Source data
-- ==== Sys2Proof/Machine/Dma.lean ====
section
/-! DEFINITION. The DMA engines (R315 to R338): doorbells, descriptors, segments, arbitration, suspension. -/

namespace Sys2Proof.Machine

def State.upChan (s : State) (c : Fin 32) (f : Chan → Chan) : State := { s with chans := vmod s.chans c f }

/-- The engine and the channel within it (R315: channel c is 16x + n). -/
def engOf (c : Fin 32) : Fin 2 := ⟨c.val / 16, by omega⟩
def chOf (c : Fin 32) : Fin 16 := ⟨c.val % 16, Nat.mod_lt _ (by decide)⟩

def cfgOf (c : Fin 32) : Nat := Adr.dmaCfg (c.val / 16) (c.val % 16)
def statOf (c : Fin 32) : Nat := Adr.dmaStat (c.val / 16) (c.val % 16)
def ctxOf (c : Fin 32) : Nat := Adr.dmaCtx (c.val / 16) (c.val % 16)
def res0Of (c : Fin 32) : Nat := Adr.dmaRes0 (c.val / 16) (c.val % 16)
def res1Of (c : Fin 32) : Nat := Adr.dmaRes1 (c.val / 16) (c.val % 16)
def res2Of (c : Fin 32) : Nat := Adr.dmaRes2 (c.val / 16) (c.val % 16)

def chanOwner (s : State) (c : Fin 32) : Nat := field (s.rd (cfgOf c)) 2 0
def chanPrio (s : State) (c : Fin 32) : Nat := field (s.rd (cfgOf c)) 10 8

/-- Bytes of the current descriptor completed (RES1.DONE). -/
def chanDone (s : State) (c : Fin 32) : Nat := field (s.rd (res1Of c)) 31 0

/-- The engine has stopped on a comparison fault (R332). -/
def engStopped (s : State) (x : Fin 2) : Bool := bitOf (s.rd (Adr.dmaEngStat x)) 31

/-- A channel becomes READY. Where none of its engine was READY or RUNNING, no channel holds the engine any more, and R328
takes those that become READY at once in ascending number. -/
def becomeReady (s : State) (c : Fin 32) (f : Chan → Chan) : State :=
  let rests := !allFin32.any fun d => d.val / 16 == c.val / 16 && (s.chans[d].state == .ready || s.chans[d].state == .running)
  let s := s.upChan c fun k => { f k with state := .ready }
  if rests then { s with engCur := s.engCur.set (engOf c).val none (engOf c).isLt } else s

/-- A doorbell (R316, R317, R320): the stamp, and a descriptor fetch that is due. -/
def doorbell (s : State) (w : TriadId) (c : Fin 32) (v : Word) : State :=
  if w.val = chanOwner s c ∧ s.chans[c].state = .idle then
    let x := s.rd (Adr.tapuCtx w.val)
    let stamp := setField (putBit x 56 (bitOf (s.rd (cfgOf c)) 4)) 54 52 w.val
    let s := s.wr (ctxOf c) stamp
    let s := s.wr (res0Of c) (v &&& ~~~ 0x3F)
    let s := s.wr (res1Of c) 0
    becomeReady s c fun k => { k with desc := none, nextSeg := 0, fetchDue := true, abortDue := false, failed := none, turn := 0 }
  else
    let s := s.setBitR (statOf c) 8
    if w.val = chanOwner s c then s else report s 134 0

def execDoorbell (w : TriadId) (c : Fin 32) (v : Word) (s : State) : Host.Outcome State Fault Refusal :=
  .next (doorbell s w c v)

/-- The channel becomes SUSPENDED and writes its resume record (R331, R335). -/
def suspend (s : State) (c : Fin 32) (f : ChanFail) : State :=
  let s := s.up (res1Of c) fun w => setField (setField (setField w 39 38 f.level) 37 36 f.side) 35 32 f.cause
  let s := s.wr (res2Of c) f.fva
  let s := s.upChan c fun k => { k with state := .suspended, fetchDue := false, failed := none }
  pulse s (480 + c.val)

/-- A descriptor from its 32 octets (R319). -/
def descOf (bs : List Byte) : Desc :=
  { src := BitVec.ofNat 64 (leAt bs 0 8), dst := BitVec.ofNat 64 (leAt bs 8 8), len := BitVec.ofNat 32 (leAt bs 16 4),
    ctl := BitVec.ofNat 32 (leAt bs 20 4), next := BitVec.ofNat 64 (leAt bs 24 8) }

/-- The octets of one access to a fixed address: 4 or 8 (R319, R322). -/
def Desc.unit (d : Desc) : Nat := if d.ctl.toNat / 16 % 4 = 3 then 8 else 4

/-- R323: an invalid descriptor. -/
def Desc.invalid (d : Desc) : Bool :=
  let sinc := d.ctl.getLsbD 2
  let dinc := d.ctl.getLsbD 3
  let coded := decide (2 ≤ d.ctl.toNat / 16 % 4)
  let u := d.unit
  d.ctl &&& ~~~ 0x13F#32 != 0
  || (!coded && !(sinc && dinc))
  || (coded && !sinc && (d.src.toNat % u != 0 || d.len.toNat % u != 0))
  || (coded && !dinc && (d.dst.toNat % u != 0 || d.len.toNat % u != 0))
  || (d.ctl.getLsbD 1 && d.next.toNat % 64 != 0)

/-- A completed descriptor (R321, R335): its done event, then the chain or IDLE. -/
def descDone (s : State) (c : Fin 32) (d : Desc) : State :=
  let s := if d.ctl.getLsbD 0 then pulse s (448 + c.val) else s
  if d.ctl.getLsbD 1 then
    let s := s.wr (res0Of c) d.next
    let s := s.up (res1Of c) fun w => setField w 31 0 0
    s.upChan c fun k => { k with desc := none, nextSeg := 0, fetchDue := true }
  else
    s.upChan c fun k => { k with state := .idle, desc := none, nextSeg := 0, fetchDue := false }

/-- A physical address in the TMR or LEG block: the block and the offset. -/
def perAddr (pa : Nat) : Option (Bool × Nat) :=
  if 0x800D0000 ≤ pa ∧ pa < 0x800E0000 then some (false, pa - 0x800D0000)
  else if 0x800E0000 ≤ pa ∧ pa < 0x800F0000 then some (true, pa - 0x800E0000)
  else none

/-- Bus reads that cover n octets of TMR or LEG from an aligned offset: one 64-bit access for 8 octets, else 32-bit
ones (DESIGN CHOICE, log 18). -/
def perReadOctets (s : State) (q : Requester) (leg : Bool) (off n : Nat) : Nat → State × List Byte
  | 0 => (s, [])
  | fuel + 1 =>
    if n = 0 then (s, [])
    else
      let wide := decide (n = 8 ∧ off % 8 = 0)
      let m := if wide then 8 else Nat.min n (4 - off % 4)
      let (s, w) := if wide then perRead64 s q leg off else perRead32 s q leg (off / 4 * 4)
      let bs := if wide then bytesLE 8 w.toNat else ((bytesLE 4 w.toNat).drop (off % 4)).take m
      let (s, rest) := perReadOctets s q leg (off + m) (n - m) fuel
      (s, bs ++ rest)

**PROBLEM DESCRIPTION:**
Using the data above, reproduce exactly the lines from the line that contains "completed (RES1.DONE). -/" through the line that contains "def engStopped (s", including both.

**ANSWER TO THIS TASK:**
/-- Bytes of the current descriptor completed (RES1.DONE). -/
def chanDone (s : State) (c : Fin 32) : Nat := field (s.rd (res1Of c)) 31 0

/-- The engine has stopped on a comparison fault (R332). -/
def engStopped (s : State) (x : Fin 2) : Bool := bitOf (s.rd (Adr.dmaEngStat x)) 31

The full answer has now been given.